If the person who is unwell recognizes that their condition is worsening, they may seek help from medical providers and other supporters on their own. If they don’t have a full team for support, they may need other tools to track their own symptoms and notice changes. TAC’s library of multimedia resources includes some options, including a book by Katherine Ponte called “Your Mental Health Recovery Workbook.” A psychiatric advance directive (PAD) is another tool that some consumers of mental health care use to plan ahead for episodes of acute illness.

What can care partners do?

If you are a care partner for someone with SMI, you may have some influence over the situation if you can encourage your loved one to seek additional care when their symptoms are in an early stage of progression. If the situation becomes dangerous, you will be more prepared with advance planning.

Here are topics to research now:

How do I talk to my loved one who isn’t doing well?

When speaking with a loved one escalating toward a mental health crisis, your calm demeanor can be critical. Keep your hands, eyes, and voice soft and relaxed. Whenever possible, sit down instead of standing. Never try to convince someone in psychosis that their reality is wrong and do your best to side-step arguments by agreeing where you can and asking questions instead of giving directions. You might focus on what you’ve observed, using opening statements or questions like these below.

  • “It seems to me that your sleep isn’t the same. Have you noticed a change in your sleep?”
  • “What’s it like to be you right now?”
  • “I want to help. Tell me more.”
  • “I’m wondering if we might check in with your [doctor, case manager, therapist …].”
  • “Can I help you make an appointment?”

Allow plenty of time for your loved one to hear you and respond before you make another point or ask another question, so as not to overwhelm them. As a care partner, you can communicate with any involved provider to report what’s happening and ask for recommendations. Federal privacy laws do not block you from sharing what you know, nor do they block a provider from giving general guidance about how to proceed, especially if there is a safety concern.

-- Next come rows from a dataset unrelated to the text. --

/-- SWEEP_READ: one slot of the set that the sweep rebuilds, in a command record that names Room m and that no demand
access of it fits (R275), once the earlier writes of its line index have been carried out: those of the lost Room are
among them (R244, R276). -/
def Run.sweepRead (r : Run) (m : Fin 64) (way line : Fin 16) (e : ErrPat) : Run :=
  match (r.room m).sweep with
  | some s =>
    if s.left = 0 || r.fenced (unitRoom m) then r
    else
      let set := s.target
      let s := s.begin set r.nearWays
      let blk := r.nearCell s.lost set way.val
      let c := r.chanOf blk line
      if !(s.slots.contains (way.val, line.val)) then r
      else if r.lostChan c then
        (r.modRoom m fun y => { y with sweep := some (s.took way line) }).jobsCheck
      else if (r.nextCmd c m.val).isSome || !(r.recFits c false blk) || r.lineBusy c blk then r
      else r.inSlot (160 + c.val) (0x80 + m.val) fun r =>
        let e := r.errOf c blk e
        let r := ((r.ddr c false blk).lineBack c).countRead c ((r.chan c).rankOf blk) (r.line c blk) e none
        match r.sweepSlot m s.lost set way c blk line e with
        | some r => (r.modRoom m fun y => { y with sweep := some (s.took way line) }).jobsCheck
        | none => r
  | none => r

def execSweepRead (m : Fin 64) (way line : Fin 16) (e : ErrPat) (s : State) : Host.Outcome State Fault Refusal :=
  .next (Run.finish s ((Run.start s).sweepRead m way line e))

/-! ## The rebuild sequencer (R270) and FILL (R265) -/

/-- The lines of a channel. -/
def Run.chLines (r : Run) : Nat := r.chGib * 4194304

def Run.modRebuild (r : Run) (f : Rebuild → Rebuild) : Run := { r with c := { r.c with rebuild := f r.c.rebuild } }

/-- The sequencer's own work on line index `idx`: a Mirror line is asked for and then written, another home line
becomes poison, and every other line takes the Unwritten pattern. -/
def Run.rebuildStep (r : Run) (c : Fin 16) (idx : Nat) : Run :=
  let next (r : Run) : Run := (r.ddr c true idx).modChan c fun y => { y with rebuildPtr := idx + 1 }
  if idx < r.nearBase then match r.frameRgn idx with
    | some (n, _) =>
      let line := r.frameLine n c idx
      let b := lineBlk line
      let a := r.attrOf b
      let lc := (r.cls a.cls).lcode
      if r.twinAlive b a then
        match r.c.rebuild.got with
        | some (d, p) =>
          next ((r.modRebuild fun x => { x with got := none, ask := none }).putLine c idx
            (r.encrypt a.tenant (linePa line) d (homeMeta a.tenant lc p)))
        | none =>
          if r.c.rebuild.ask = some line then r
          else
            let f := r.mkMsg Op.rdU (r.partner b) line a (mkTag (r.serving (r.roomOf b)) 1002)
            (r.modRebuild fun x => { x with ask := some line }).hallMsg (chanCal c)
              { f with twin := true, mask := lineMask [lineNo line] } r.ftNs 0x5C
      else next (r.putLine c idx (r.encrypt a.tenant (linePa line) 0 (homeMeta a.tenant lc true)))
    | none => next (r.putLine c idx Line.unwritten)
  else next (r.putLine c idx Line.unwritten)

/-- The sequencer has a command for its channel: a newer write of a line already copied, or the next line index, unless it
waits for the twin's answer. -/
def Run.rebuildReady (r : Run) (c : Fin 16) : Bool :=
  let x := r.c.rebuild
  let ptr := (r.chan c).rebuildPtr
  x.writing && x.ch = c && ((x.late.any fun w => decide (w.idx < ptr)) ||
    (decide (ptr < r.chLines) && (x.ask.isNone || x.got.isSome)))

/-- REBUILD_WRITE: in a slot of code 0x5C, a newer write of a line already copied, or the next line index. -/
def Run.rebuildWrite (r : Run) (c : Fin 16) : Run :=
  let x := r.c.rebuild
  if !(r.rebuildReady c) then r
  else
    let ptr := (r.chan c).rebuildPtr
    match x.late.find? fun w => decide (w.idx < ptr) with
    | some w => r.inSlot (160 + c.val) 0x5C fun r =>
        ((r.modRebuild fun x => { x with late := x.late.eraseP fun y => y = w }).ddr c true w.idx).putLine c w.idx
          (r.encrypt w.tenant w.pa w.data w.md)
    | none =>
      if x.ask.isSome && x.got.isNone then r
      else r.inSlot (160 + c.val) 0x5C fun r => r.rebuildStep c ptr

def execRebuildWrite (c : Fin 16) (s : State) : Host.Outcome State Fault Refusal :=
  .next (Run.finish s ((Run.start s).rebuildWrite c))

/-- CEL_FILL.LEFT: lines that remain in the slowest channel. -/
def Run.fillLeft (r : Run) : Nat :=
  ((allChans.filter fun c => !(r.lostChan c)).map fun c => r.chLines - (r.chan c).fillPtr).foldl max 0

/-- FILL_WRITE: the Unwritten pattern, in a data-access record whatever its DIR. -/
def Run.fillWrite (r : Run) (c : Fin 16) : Run :=
  let k := 160 + c.val
  let fits : Bool := match r.curRecord k with
    | some (_, w) => bitsOf w 1 0 = 0 && !(r.extraRefresh c) && !(r.xingFull (.celWrite c))
    | none => false
  let idx := (r.chan c).fillPtr
  if r.mode ≠ .fill || r.lostChan c || !(r.canIdle k) || !fits || decide (r.chLines ≤ idx) then r
  else (((r.grant k).ddr c true idx).putLine c idx Line.unwritten).modChan c fun y => { y with fillPtr := idx + 1 }

def execFillWrite (c : Fin 16) (s : State) : Host.Outcome State Fault Refusal :=
  .next (Run.finish s ((Run.start s).fillWrite c))

end Sys2Proof.Machine
end

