-- ==== Sys2Proof/Machine/Time.lean ====
section
/-! DEFINITION. Fabric time: the acting master, the exchange with the parent House, and the correction of FT
(R314–R317, R324). -/
namespace Sys2Proof.Machine
open Sys2Proof

def timCtrl : Nat := 0x40008

/-- A House is live as this House sees it: it is this House, or one not declared dead (R311). -/
def Run.houseLive (r : Run) (e : BitVec 6) : Bool := e = r.myId || !(r.dead e)

/-- The acting master: MASTER while it is live, BACKUP while MASTER is dead (R315). -/
def Run.actingMaster (r : Run) : Option (BitVec 6) :=
  let w := r.reg timCtrl
  let ms := BitVec.ofNat 6 w
  if w.testBit 6 && r.houseLive ms then some ms
  else if w.testBit 14 then some (BitVec.ofNat 6 (bitsOf w 13 8))
  else none

/-- The upstream Door: the Door of R308 toward the acting master, when that is another House. -/
def Run.upstream (r : Run) : Option (Fin 8) :=
  match r.actingMaster with
  | some e => if e = r.myId then none else match r.route e with
    | .go d => some d
    | _ => none
  | none => none

/-- TIM_CTRL.PERIOD_US in microseconds. -/
def Run.timePeriod (r : Run) : Nat := r.fld timCtrl 25 16

/-- A time frame waits for a class 3 slot of the Door. -/
def Run.timeFrame (r : Run) (d : Fin 8) (ty : Nat) (xn : BitVec 16) : Run :=
  let b := atByte 12 ty ||| atByte 14 xn.toNat
  let g : TxFrame := { cls := 3, pos := 0, bytes := b }
  r.modDoor d fun x => { x with txq := x.txq ++ [g] }

/-- T_REQ: the parent captures t2 and answers with T_RESP, whose departure gives t3. -/
def Run.tReq (r : Run) (d : Fin 8) (xn : BitVec 16) : Run :=
  if !(r.doorRuns d) then r
  else
    let t2 := BitVec.ofInt 64 (r.capture d)
    let r := r.modDoor d fun x => { x with asked := (x.asked.filter fun y => y.1 ≠ xn) ++ [(xn, t2)] }
    r.timeFrame d 1 xn

def execTReq (d : Fin 8) (xn : BitVec 16) (s : State) : Host.Outcome State Fault Refusal :=
  .next (Run.finish s (((Run.start s).doorTook d).tReq d xn))

/-- The exchange under way is the one that a frame on Door d names. -/
def Run.timeMatch (r : Run) (d : Fin 8) (xn : BitVec 16) : Bool :=
  r.doorRuns d && r.upstream = some d && r.c.time.xn = xn && r.c.time.t1.isSome

/-- T_RESP: t4 is captured. -/
def Run.tResp (r : Run) (d : Fin 8) (xn : BitVec 16) : Run :=
  if r.timeMatch d xn then
    let t4 := r.capture d
    r.modTime fun t => { t with t4 := some t4 }
  else r

def execTResp (d : Fin 8) (xn : BitVec 16) (s : State) : Host.Outcome State Fault Refusal :=
  .next (Run.finish s (((Run.start s).doorTook d).tResp d xn))

/-- θ of R315, halves rounded down (log entry 42, DESIGN CHOICE). -/
def timeTheta (t1 t2 t3 t4 : Int) : Int := ((t2 - t1) + (t3 - t4)) / 2
def timeDelay (t1 t2 t3 t4 : Int) : Int := ((t4 - t1) - (t3 - t2)) / 2

def clampInt (lim v : Int) : Int := max (-lim) (min lim v)

/-- The rate that removes θ over one period of `p` µs, limited to ±200 ppm (R316). -/
def slewRate (theta : Int) (p : Nat) : Int := clampInt 200000 (theta * 10 ^ 6 / p)

/-- R316: slew, step, hold, or slew at the limit. -/
def Run.correctFt (r : Run) (theta : Int) : Run :=
  if decide (-1000 ≤ theta ∧ theta ≤ 1000) then
    let rate := slewRate theta r.timePeriod
    r.modTime fun t => { t with rate := rate }
  else if r.mode = .join then
    if 0 < theta then { r with c := { r.c with ft := (r.c.ft + theta.toNat * 10 ^ 10) % (2 ^ 64 * 10 ^ 10) } }
    else r.modTime fun t => { t with holdUnits := (-theta).toNat * 10 ^ 10 }
  else
    let rate : Int := if 0 < theta then 200000 else -200000
    (r.modTime fun t => { t with rate := rate }).sysEvent 46 Code.timeFar

/-- T_FOLLOW completes an exchange. -/
def Run.tFollow (r : Run) (d : Fin 8) (xn : BitVec 16) (t2 t3 : BitVec 64) : Run :=
  if !(r.timeMatch d xn) then r
  else match r.c.time.t1, r.c.time.t4 with
    | some t1, some t4 =>
      let theta := timeTheta t1 t2.toNat t3.toNat t4
      let delay := timeDelay t1 t2.toNat t3.toNat t4
      let good := decide (-10 ≤ theta ∧ theta ≤ 10)
      let run := if good then min 8 (r.c.time.goodRun + 1) else 0
      let r := r.modTime fun t =>
        { t with offset := theta, delay := delay.toNat, goodRun := run, locked := t.locked || decide (8 ≤ run),
                 holdover := false, lastXn := r.now, t1 := none, t4 := none }
      r.correctFt theta
    | _, _ => r

def execTFollow (d : Fin 8) (xn : BitVec 16) (t2 t3 : BitVec 64) (s : State) : Host.Outcome State Fault Refusal :=
  .next (Run.finish s (((Run.start s).doorTook d).tFollow d xn t2 t3))

/-- TIME_EXCHANGE: once every PERIOD_US the House sends T_REQ; an exchange not completed is abandoned (R315). -/
def Run.timeExchange (r : Run) : Run :=
  match r.upstream with
  | some d =>
    if r.doorRuns d && decide (r.c.time.nextXn ≤ r.now) then
      let xn := r.c.time.xn + 1
      let p := usec r.timePeriod
      let r := r.modTime fun t => { t with xn := xn, t1 := none, t4 := none, nextXn := r.now + p }
      r.timeFrame d 0 xn
    else r
  | none => r

def execTimeExchange (s : State) : Host.Outcome State Fault Refusal := .next (Run.finish s (Run.start s).timeExchange)

/-- TIME_HOLDOVER: 16 periods without a completed exchange in a House that is not the acting master (R316). -/
def Run.timeHoldover (r : Run) : Run :=
  let t := r.c.time
  if r.mode.fabric && !t.holdover && r.actingMaster.isSome && r.actingMaster ≠ some r.myId &&
      decide (t.lastXn + 16 * usec r.timePeriod ≤ r.now) then
    let path := match r.actingMaster with
      | some e => r.routePath e
      | none => []
    ((r.modTime fun t => { t with holdover := true, locked := false, goodRun := 0 }).windowFlag 16).sysEvent 46 Code.timeHoldover 4 none path
  else r

def execTimeHoldover (s : State) : Host.Outcome State Fault Refusal := .next (Run.finish s (Run.start s).timeHoldover)

end Sys2Proof.Machine
end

TAC’s resource about HIPAA offers additional information.

What should I be writing down?

Maintaining a mental health history is one of the most useful things a care partner can do when supporting someone with an illness that can render them unable to self-report accurately about their symptoms. Family and friends involved in a person’s care also may want to keep evidence of symptoms with videos, text messages, written notes, etc. That evidence may be what a provider needs to file a court petition for involuntary treatment.

Consider keeping a journal to make regular notes that can eventually be transferred into the more concise mental health history. Items to note:

  • Dates, times, locations for each noted behavior or symptom.
  • Specific behaviors that are dangerous, bizarre, or out of character.
  • Changes in mood.
  • Sleep disruptions.
  • Changes in basic functioning (hygiene, speech, reasoning, mobility, fine motor, etc.).

When is it time to take emergency action?

Call your loved one’s provider, a local crisis response service, or the 988 National Suicide & Crisis Lifeline if:

  • You or your loved one needs to speak with a mental health professional right away.
  • There is a risk of harm to self or others that is not immediately violent.
  • Self-care for basic needs (eating, drinking, sleeping) is impossible.
  • Confusion or disorganization is severe.
  • Hallucinations, delusions, or paranoia are disrupting daily life.

The Right Response Directory may include a program near the person in crisis, or a county website might have information about local services.

If there is violence, a weapon, or a serious injury, call 911. Request response from officers with CIT training, which stands for crisis intervention team training.